See my responses below.

>> My concern with this patch's change to passByRef() is that flattening
>> will pass large records by value. Which is exactly what our 'const'
>> intent is intended to eliminate. Seems inconsistent to me.
>
> I don't think that's right.  We pass blank and const records by
> reference at the C level; as far as I know, there's no need to change
> the formal type of the argument to 'ref' (as this routine is attempting
> to do) in order to get this effect.  As we've discussed, the Chapel IR
> is intended to be representing Chapel semantics (at least at this point),
> not C semantics.
>
> I can spot-check a specific example/scenario to verify that this is
> still the case if you have one in mind.

I do not claim to follow the "C vs. Chapel-level" paragraph above. In 
any case, the example is this:

   record R { var x: int; }
   outer();
   proc outer() {
     const r: R;
     inner();
     proc inner() {
       writeln(r);
     }
   }

If R is large (which the compiler currently does not discern), inner() 
in the generated code should be getting a pointer argument, rather than 
a struct argument.

BTW in the following example RVF on the trunk fails to forward 'r' even 
though it should. Maybe your patch fixes that.
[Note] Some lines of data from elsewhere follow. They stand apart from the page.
-- ==== Sys2Proof/Machine/Pages.lean ====
section
/-! DEFINITION. Frames, page tables, the Cadastre's resolutions, the physical map, homes, the enumeration table and the accesses of the Helm
(R240-R249, R256-R260, R468, R469; R26-R31). -/

namespace Sys2Proof.Machine

open Sys2Proof

/-! ### Bit fields of a 64-bit word -/

/-- Bits [lo + n - 1 : lo]. -/
def fld (w lo n : Nat) : Nat := w / 2 ^ lo % 2 ^ n

/-- The word with those bits replaced. -/
def setFld (w lo n x : Nat) : Nat := w - fld w lo n * 2 ^ lo + x % 2 ^ n * 2 ^ lo

/-- The number with its byte i replaced. -/
def setByte (x i : Nat) (b : Byte) : Nat := setFld x (8 * i) 8 b.toNat

/-! ### Device memory -/

/-- Frames of a device of the largest grade: the map has no device memory above them (Table 10.6). -/
def deviceFrames : Nat := Grade.nmt7204.dies * dieFrames

/-- Frames of this device (R2, R31). -/
def State.frames (s : State) : Nat := s.grade.dies * dieFrames

/-- Store bytes in device memory, remembering for each line what the memory behind L2 last held (R280). -/
def State.storeDev (s : State) (pa n x : Nat) : State :=
  let old := (List.range ((pa % 128 + n + 127) / 128)).filterMap fun i =>
    if s.l2.any (fun e => e.1 == pa / 128 + i) then none else some (pa / 128 + i, Memory.read s.mem ((pa / 128 + i) * 128) 128)
  { s with mem := Memory.write s.mem pa n x, l2 := old ++ s.l2 }

def State.loadDev (s : State) (pa n : Nat) : Nat := Memory.read s.mem pa n

/-- Drop a line without writing it back: each byte keeps its value or takes the one device memory last held (R280). -/
def State.discardLine (s : State) (line : Nat) : State :=
  match s.l2.find? (fun e => e.1 == line) with
  | none => s
  | some (_, x) =>
    (List.range 128).foldl (fun s i =>
      let s' := s.draw
      if Config.freeKeep s.free then s' else { s' with mem := Memory.set s'.mem (line * 128 + i) (BitVec.ofNat 8 (x / 2 ^ (8 * i))) })
      { s with l2 := s.l2.filter (fun e => e.1 ≠ line) }

/-- The uncorrectable error that stands in the bytes [pa, pa + n): the corrupt-data fault with its INFO (R262, R435). -/
def State.spoilt (s : State) (pa n : Nat) : Option FaultC :=
  (s.bad.find? fun l => pa / 128 ≤ l.1 && decide (l.1 ≤ (pa + n - 1) / 128)).map fun l => ⟨0x0A, l.2, pa⟩

def State.corrupt (s : State) (pa n : Nat) : Bool := (s.spoilt pa n).isSome

/-- Why an access does not go on: it fails, it waits for a frame of a pool, or an uncorrectable error stands in what it reads. -/
inductive Miss
  | fail | frames (die : Nat) | corrupt (f : FaultC)
  deriving DecidableEq, Repr

/-! ### Frame descriptors and pools (R245, R258, R259, R468) -/

/-- The descriptor of a frame; one that nothing has written reads REFS 1 (R468). -/
def State.desc (s : State) (f : Nat) : Nat :=
  match s.descs.find? (fun d => d.frame == f) with
  | some d => d.w.toNat
  | none => 1 + frameHome f % 4 * 2 ^ 16

def State.setDesc (s : State) (f w : Nat) : State :=
  { s with descs := ⟨f, BitVec.ofNat 64 w⟩ :: s.descs.filter (fun d => d.frame ≠ f) }

def State.modDesc (s : State) (f : Nat) (g : Nat → Nat) : State := s.setDesc f (g (s.desc f))

def descRefs (w : Nat) : Nat := fld w 0 16
def descHome (w : Nat) : Nat := fld w 16 2
def descScls (w : Nat) : Nat := fld w 21 3
def descMchk (w : Nat) : Nat := fld w 24 16

def State.modDie (s : State) (d : Nat) (f : Die → Die) : State :=
  if h : d < 4 then { s with dies := s.dies.set d (f s.dies[d]) } else s

def State.die? (s : State) (d : Nat) : Option Die := if h : d < 4 then some s.dies[d] else none

/-- A die that is live and ready. -/
def State.dieLive (s : State) (d : Nat) : Bool := match s.die? d with | some x => x.live | none => false

/-- A new mapping check, drawn from the device generator (R245, log 6). -/
def State.remark (s : State) (f : Nat) : State := (s.modDesc f fun w => setFld w 24 16 (Config.freeMchk s.free).toNat).draw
   record R { var x: int; }
   proc test() {
     const r: R;
     var i$: sync int;
     on Locales[numLocales-1] {
       i$ = 1;
       writeln(r);
     }
   }
   test();


> Recall that the last time we discussed this broadly as a group, it was
> decided that the 'const'-ness of an argument was only supposed to
> reflect the callee's intentions for that argument, not the caller's.  To
> know that the actual is const, you'd need to analyze the callsites and
> can't expect to see this in the intent's bitmask (though we could store
> it in some compiler-generated meta-information created by an analysis
> pass).  The fact that I was checking the bit expecting to know something
> about the actual was my mistake and the reason that I'm now testing and
> planning to commit a more specific check for CONST_IN.

OK, if we are to stick with this language definition, then

(a) we should distinguish, in the intent bitmask, the bit that says "do 
not modify this formal" from the bit that says "this formal does not 
change", and

(b) in addition to 'const ref', we should provide an intent that (1) has 
the run-time efficiency of 'ref' and (2) assures the callee that the 
formal does not change. The actuals for such intent must be 'const' 
variables or formals of guaranteed-unchanged ref intents.